One episode from season two of Border Wars, "Lost in the River," reveals a common, often deadly Border Patrol practice: the use of helicopters and all-terrain vehicles to scatter border crossers, forcing them ever deeper into the dangerous desert or fast-flowing rivers. It's a game -- patrollers play scatter, chase, catch; migrants surrender or die -- that pits desperate people with next to no resources against one of the best-funded, high-tech, armed-to-the-teeth law enforcement agencies on earth. "We'll let him tire himself out. If he wants to run, we'll let him run," says one agent. "You kind of have to pick your battles, and I usually pick the one who runs the most... We've got bodies running all over the place... It's a never-ending game for us."

Some of those migrants are chased back into Mexico, others caught, but many simply disappear and die, either from drowning or dehydration. Those that do make it to the United States go on to work at some of the lowest-paying but essential jobs around: they pick crops, slaughter and pack meat, clean houses, tend to the sick, watch kids -- and for the privilege of all this, the federal government has put them through a dystopic death race, which is then transformed into reality-show entertainment for the masses. Watching such spectacles on cable TV, it's hard not to feel that the United States is now ancient Rome -- an empire that, in its later years, held compassion to be a vice -- and the whole of that southwestern desert our Colosseum.

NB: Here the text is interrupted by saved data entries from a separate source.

theorem State_kxStart_good {s0 : State} {a0} (ha0 : Good s0 a0) : Good s0 (@State.kxStart a0) := by
  unfold State.kxStart
  repeat' first
    | with_reducible (first
        | assumption | intro _ | apply State_noteCauses_good | apply State_updKx_good | apply State_kxEndTx_good
        | apply State_showKeys_good | apply State_kxSend_good | apply next_good | apply ite_good | apply iteR_good
        | apply iteP_good | apply iteO_good)
    | split
    | (with_reducible refine Good.mk' (Good.flat ?_))

theorem State_kxKick_good {s0 : State} {a0} (ha0 : Good s0 a0) : Good s0 (@State.kxKick a0) := by
  unfold State.kxKick
  repeat' first
    | with_reducible (first
        | assumption | intro _ | apply State_kxStart_good | apply next_good | apply ite_good | apply iteR_good
        | apply iteP_good | apply iteO_good)
    | split
    | (with_reducible refine Good.mk' (Good.flat ?_))

theorem State_kxLife_good {s0 : State} {a0} (ha0 : Good s0 a0) : Good s0 (@State.kxLife a0) := by
  unfold State.kxLife
  repeat' first
    | with_reducible (first
        | assumption | intro _ | apply State_kxStart_good | apply next_good | apply ite_good | apply iteR_good
        | apply iteP_good | apply iteO_good)
    | split
    | (with_reducible refine Good.mk' (Good.flat ?_))

theorem execKeyLifeThreshold_good {s0 : State} {a0} (ha0 : Good s0 a0) : GoodO s0 (@execKeyLifeThreshold a0) := by
  unfold execKeyLifeThreshold
  repeat' first
    | with_reducible (first
        | assumption | intro _ | apply State_kxLife_good | apply next_good | apply ite_good | apply iteR_good
        | apply iteP_good | apply iteO_good)
    | split
    | (with_reducible refine Good.mk' (Good.flat ?_))

theorem execKeyAgreeTimeout_good {s0 : State} {a0 a1} (ha1 : Good s0 a1) : GoodO s0 (@execKeyAgreeTimeout a0 a1) := by
  unfold execKeyAgreeTimeout
  repeat' first
    | with_reducible (first
        | assumption | intro _ | apply State_kxEndTx_good | apply State_kxEndRx_good | apply next_good
        | apply ite_good | apply iteR_good | apply iteP_good | apply iteO_good)
    | split
    | (with_reducible refine Good.mk' (Good.flat ?_))

theorem execKeyAgreeBackoffEnd_good {s0 : State} {a0} (ha0 : Good s0 a0) : GoodO s0 (@execKeyAgreeBackoffEnd a0) := by
  unfold execKeyAgreeBackoffEnd
  repeat' first
    | with_reducible (first
        | assumption | intro _ | apply State_kxStart_good | apply State_updKx_good | apply next_good
        | apply ite_good | apply iteR_good | apply iteP_good | apply iteO_good)
    | split
    | (with_reducible refine Good.mk' (Good.flat ?_))

theorem State_kxDropped_good {s0 : State} {a0 a1} (ha0 : Good s0 a0) : Good s0 (@State.kxDropped a0 a1) := by
  unfold State.kxDropped
  repeat' first
    | with_reducible (first
        | assumption | intro _ | apply State_cnt_good | apply next_good | apply ite_good | apply iteR_good
        | apply iteP_good | apply iteO_good)
    | split
    | (with_reducible refine Good.mk' (Good.flat ?_))

theorem State_kxRespond_good {s0 : State} {a0 a1} (ha0 : Good s0 a0) : Good s0 (@State.kxRespond a0 a1) := by
  unfold State.kxRespond
  repeat' first
    | with_reducible (first
        | assumption | intro _ | apply State_noteCauses_good | apply State_updKx_good | apply State_kxEndRx_good
        | apply State_kxAbortSend_good | apply State_kxSend_good | apply State_kxStart_good | apply next_good
        | apply ite_good | apply iteR_good | apply iteP_good | apply iteO_good)
    | split
    | (with_reducible refine Good.mk' (Good.flat ?_))

theorem execKxHello_good {s0 : State} {a0 a1 a2} (ha2 : Good s0 a2) : GoodO s0 (@execKxHello a0 a1 a2) := by
  unfold execKxHello
  repeat' first
    | with_reducible (first
        | assumption | intro _ | apply State_kxDropped_good | apply State_kxRespond_good | apply State_kxEndRx_good
        | apply next_good | apply ite_good | apply iteR_good | apply iteP_good | apply iteO_good)
    | split
    | (with_reducible refine Good.mk' (Good.flat ?_))

theorem State_kxAnswer_good {s0 : State} {a0 a1 a2} (ha0 : Good s0 a0) : Good s0 (@State.kxAnswer a0 a1 a2) := by
  unfold State.kxAnswer
  repeat' first
    | with_reducible (first
        | assumption | intro _ | apply State_kxEndTx_good | apply State_kxAbortSend_good | apply State_kxSend_good
        | apply State_updKx_good | apply next_good | apply ite_good | apply iteR_good | apply iteP_good
        | apply iteO_good)
    | split
    | (with_reducible refine Good.mk' (Good.flat ?_))

theorem execKxResponse_good {s0 : State} {a0 a1 a2} (ha2 : Good s0 a2) : GoodO s0 (@execKxResponse a0 a1 a2) := by
  unfold execKxResponse
  repeat' first
    | with_reducible (first
        | assumption | intro _ | apply State_kxAnswer_good | apply State_kxDropped_good | apply next_good
        | apply ite_good | apply iteR_good | apply iteP_good | apply iteO_good)
    | split
    | (with_reducible refine Good.mk' (Good.flat ?_))

theorem State_kxInstallRx_good {s0 : State} {a0 a1 a2} (ha0 : Good s0 a0) :
    Good s0 (@State.kxInstallRx a0 a1 a2) := by
  unfold State.kxInstallRx
  repeat' first
    | with_reducible (first
        | assumption | intro _ | apply State_kxEndRx_good | apply State_kxAbortSend_good | apply State_updKx_good
        | apply State_installRx_good | apply wr_good | apply State_raisePkg_good | apply State_cntPkg_good
        | apply State_showKeys_good | apply State_kxSend_good | apply next_good | apply ite_good | apply iteR_good
        | apply iteP_good | apply iteO_good)
    | split
    | (with_reducible refine Good.mk' (Good.flat ?_))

Occasionally, these shows humanize immigrants, but only long enough to super-humanize their pursuers. In one Border Wars episode, a group of 24 detained migrants sit around in the cold morning desert air, looking alternately scared and bored. "It tugs at your heart string[s]," says one of the Border Patrollers who chased them down. "When you see people that are in a bad position, you know, it's tough, it plays on you emotionally as an agent, even though you have a job to do. To keep America safe." None of these shows, however, reveal what happens off screen, including reports that Border Patrollers gratuitously tackle non-resisting migrants, beat those they catch, piss on their belongings, destroy their sources of drinking water, and deny them humanitarian aid.

If the images that do appear on screen sooner or later come to numb the moral senses and if viewers need to up the ante, they can always click on PornHub, which offers a whole subgenre of actual Border Porn, including actors dressed as border agents and as migrants: "If you are caught, you are fucked," is the title of one video.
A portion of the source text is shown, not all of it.